DH, SS, dan LP diduga melakukan intervensi terhadap Pejabat Pembuat Komitmen (PPK) dalam penyusunan Kerangka Acuan Kerja (KAK). Akibatnya, sejumlah pengadaan disebut tidak sesuai kebutuhan riil di lapangan dan diduga terjadi penggelembungan harga atau mark up.

Beberapa pengadaan yang menjadi sorotan penyidik antara lain:

  • Pengadaan 21.801 unit motor listrik dengan nilai lebih dari Rp1,03 triliun yang diduga melibatkan vendor yang tidak memenuhi persyaratan.
  • Pengadaan 32.000 pasang sepatu yang diduga tidak sesuai ketentuan dan mengandung mark up.
  • Pengadaan 31.994 unit tablet yang juga diduga tidak sesuai spesifikasi dan mengalami penggelembungan harga.
  • Pengadaan 5.400 unit televisi berukuran 75 inci yang disebut tidak sesuai ketentuan serta diduga mengalami mark up.

Penyidik menilai berbagai dugaan penyimpangan tersebut berpotensi menimbulkan kerugian keuangan negara dan menghambat efektivitas pelaksanaan Program Makan Bergizi Gratis.

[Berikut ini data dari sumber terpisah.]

/-- `RX_BURST` on an active TCH decoder (R328 to R330, R333 to R335): the ring, row `B` and its stealing flags are
written; at `B = 3` and `B = 7` the block at offset 4 or 0 is deinterleaved and its cells erased. A stolen block is
decoded as FACCH: if valid its frame is delivered; a `TCH_BAD` record follows either way. A speech block is decoded as
speech and delivered, or answered with `TCH_BAD` carrying the previous good frame. Each block is counted once; only a good
one restarts timers. `VD` and `FACCH_DETECT` are at their defaults (log entry 8); a stopped timer keeps its start and
timeout (log entry 10). -/
def Obligations.RxBurstDecodesTrafficBlock : Prop :=
  ∀ (s : State) (ch : BitVec 8) (time meas : Word) (sym : List Word) (M : Mapping), s.readyOn ch →
    legalTime hardware time = true → softPayloadLegal 148 sym = true →
    (s.getCtx ch).cfg.rxmap = some M → (s.getCtx ch).cfg.kind = .tch →
    demuxFails (s.getCtx ch) (timeOf time) = false → (s.getCtx ch).dec.active s.nowMs = true →
    let c := s.getCtx ch
    let b := vecOf 148 (wordSoft sym)
    let B := (reverse M (timeOf time).fn % 8).toNat
    let d1 : Decoder :=
      { c.dec with
        rssi := c.dec.rssi.setIfInBounds c.dec.phyCnt.toNat (meas.extractLsb' 16 16)
        te := c.dec.te.setIfInBounds c.dec.phyCnt.toNat (meas.extractLsb' 0 16)
        phyCnt := c.dec.phyCnt + 1#2, phyNew := true
        dI8 := c.dec.dI8.setIfInBounds B (burstRow b)
        dHl := c.dec.dHl.setIfInBounds B (b.getD 60 0), dHu := c.dec.dHu.setIfInBounds B (b.getD 87 0) }
    let o : Nat := if B = 3 then 4 else 0
    let q := deinterleave o d1.dI8
    let flags : Nat :=
      (d1.dHu.getD o 0).toNat + (d1.dHu.getD (o + 1) 0).toNat + (d1.dHu.getD (o + 2) 0).toNat
        + (d1.dHu.getD (o + 3) 0).toNat + (d1.dHl.getD (4 - o) 0).toNat + (d1.dHl.getD (5 - o) 0).toNat
        + (d1.dHl.getD (6 - o) 0).toNat + (d1.dHl.getD (7 - o) 0).toNat
    let u := viterbi 228 q
    let ok : Bool := syndrome 0x0004820009#40 (slice u 0 184 ++ ~~~slice u 184 40) == 0#40
    let x := tchDecode hardware q
    let good : Bool := if 1016 < flags then ok else x.good
    let d2 : Decoder :=
      { d1 with
        dC := q, dI8 := eraseConsumed o d1.dI8
        fer := if good then ferGood hardware c.dec.fer else ferBad hardware c.dec.fer
        t3101 := if good then { c.dec.t3101 with armed := false } else c.dec.t3101
        t3109 := if good then ⟨true, s.nowMs, s.csr.t3109Ms⟩ else c.dec.t3109 }
    let dF : Decoder :=
      { d2 with dU := ((if ok then lsb8msb (slice u 0 184) else slice u 0 184) ++ ~~~slice u 184 40) ++ slice u 224 4 }
    let dS : Decoder := { d2 with dTU := x.dTU, dTD := x.dTD, prevGood := if good then x.s else c.dec.prevGood }
    let bad (fer : Word) : List Word :=
      ((0x13#8 ++ ch) ++ 12#16) :: timeWord (timeOf time) :: d1.meas :: fer :: packBits c.dec.prevGood
    exec (.rxBurst ch 0#16 time meas sym) s = .next (State.answered
      (if B % 4 ≠ 3 then s.withCtx ch { c with dec := d1 }
       else if 1016 < flags then
         { s.withCtx ch { c with dec := dF } with up := s.up ++
           ((if ok then [((0x10#8 ++ ch) ++ 9#16) :: timeWord (timeOf time) :: d1.meas :: d2.fer
             :: packBits (slice dF.dU 0 184)] else []) ++ [bad d2.fer]) }
       else
         { s.withCtx ch { c with dec := dS } with up := s.up ++
           (if good then [((0x12#8 ++ ch) ++ 12#16) :: timeWord (timeOf time) :: d1.meas :: d2.fer :: packBits x.s]
            else [bad d2.fer]) }) 0x50000000#32 [])

/-- `RACH_SERVICE` (R288, R289) on an empty queue answers 0 and changes nothing; else it takes the oldest burst, decodes
it, tests it against `BSIC` and, if it is valid, counts it good, delivers it and answers its `RA` and its timing advance
(rounded half away from zero, clamped to 0 … 63); if not, it counts it bad. It runs whether or not the decoder is open.
`VD` and the generator `G_RACH` are parameters at their defaults (log entry 8). -/
def Obligations.RachServiceServesOldestBurst : Prop :=
  ∀ (s : State) (ch : BitVec 8), s.readyOn ch → (s.getCtx ch).cfg.kind = .rach →
    let c := s.getCtx ch
    (c.dec.rachQ = [] → exec (.rachService ch 0#16) s = .next (s.answered 0x51000001#32 [0#32])) ∧
    (∀ b q, c.dec.rachQ = b :: q →
      let u := viterbi 18 (vecOf 36 fun i => b.sym.getD (49 + i) 0)
      let valid : Bool := slice u 14 4 == 0#4
        && (~~~slice u 8 6 ^^^ remainder 0x2F#6 (slice u 0 8)) == s.csr.bsic.extractLsb' 0 6
      let ra : BitVec 8 := lsb8msb (slice u 0 8)
      let ta : BitVec 8 := if b.te.toInt ≤ 0 then 0#8 else BitVec.ofNat 8 (min ((b.te.toNat + 128) / 256) 63)
      exec (.rachService ch 0#16) s =
        if valid then
          .next (State.answered
            { s.withCtx ch { c with dec := { c.dec with rachQ := q, fer := ferGood hardware c.dec.fer } } with up := s.up ++
              [[(0x14#8 ++ ch) ++ 3#16, timeWord b.time, (b.rssi ++ ra) ++ ta, ferGood hardware c.dec.fer]] }
            0x51000001#32 [((0#8 ++ ta) ++ ra) ++ 3#8])
        else
          .next (State.answered
            (s.withCtx ch { c with dec := { c.dec with rachQ := q, fer := ferBad hardware c.dec.fer } }) 0x51000001#32 [1#32]))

Dijerat Pasal Tindak Pidana Korupsi

Atas dugaan perbuatannya, para tersangka dijerat dengan pasal-pasal tindak pidana korupsi sebagaimana diatur dalam Undang-Undang Nomor 1 Tahun 2023 tentang Kitab Undang-Undang Hukum Pidana serta Undang-Undang Nomor 31 Tahun 1999 tentang Pemberantasan Tindak Pidana Korupsi yang telah diubah melalui Undang-Undang Nomor 20 Tahun 2001.

Penyidik juga melakukan penahanan terhadap para tersangka untuk 20 hari ke depan di Rumah Tahanan Salemba Cabang Kejaksaan Agung dan Rumah Tahanan Salemba Cabang Kejaksaan Negeri Jakarta Selatan guna kepentingan penyidikan lebih lanjut.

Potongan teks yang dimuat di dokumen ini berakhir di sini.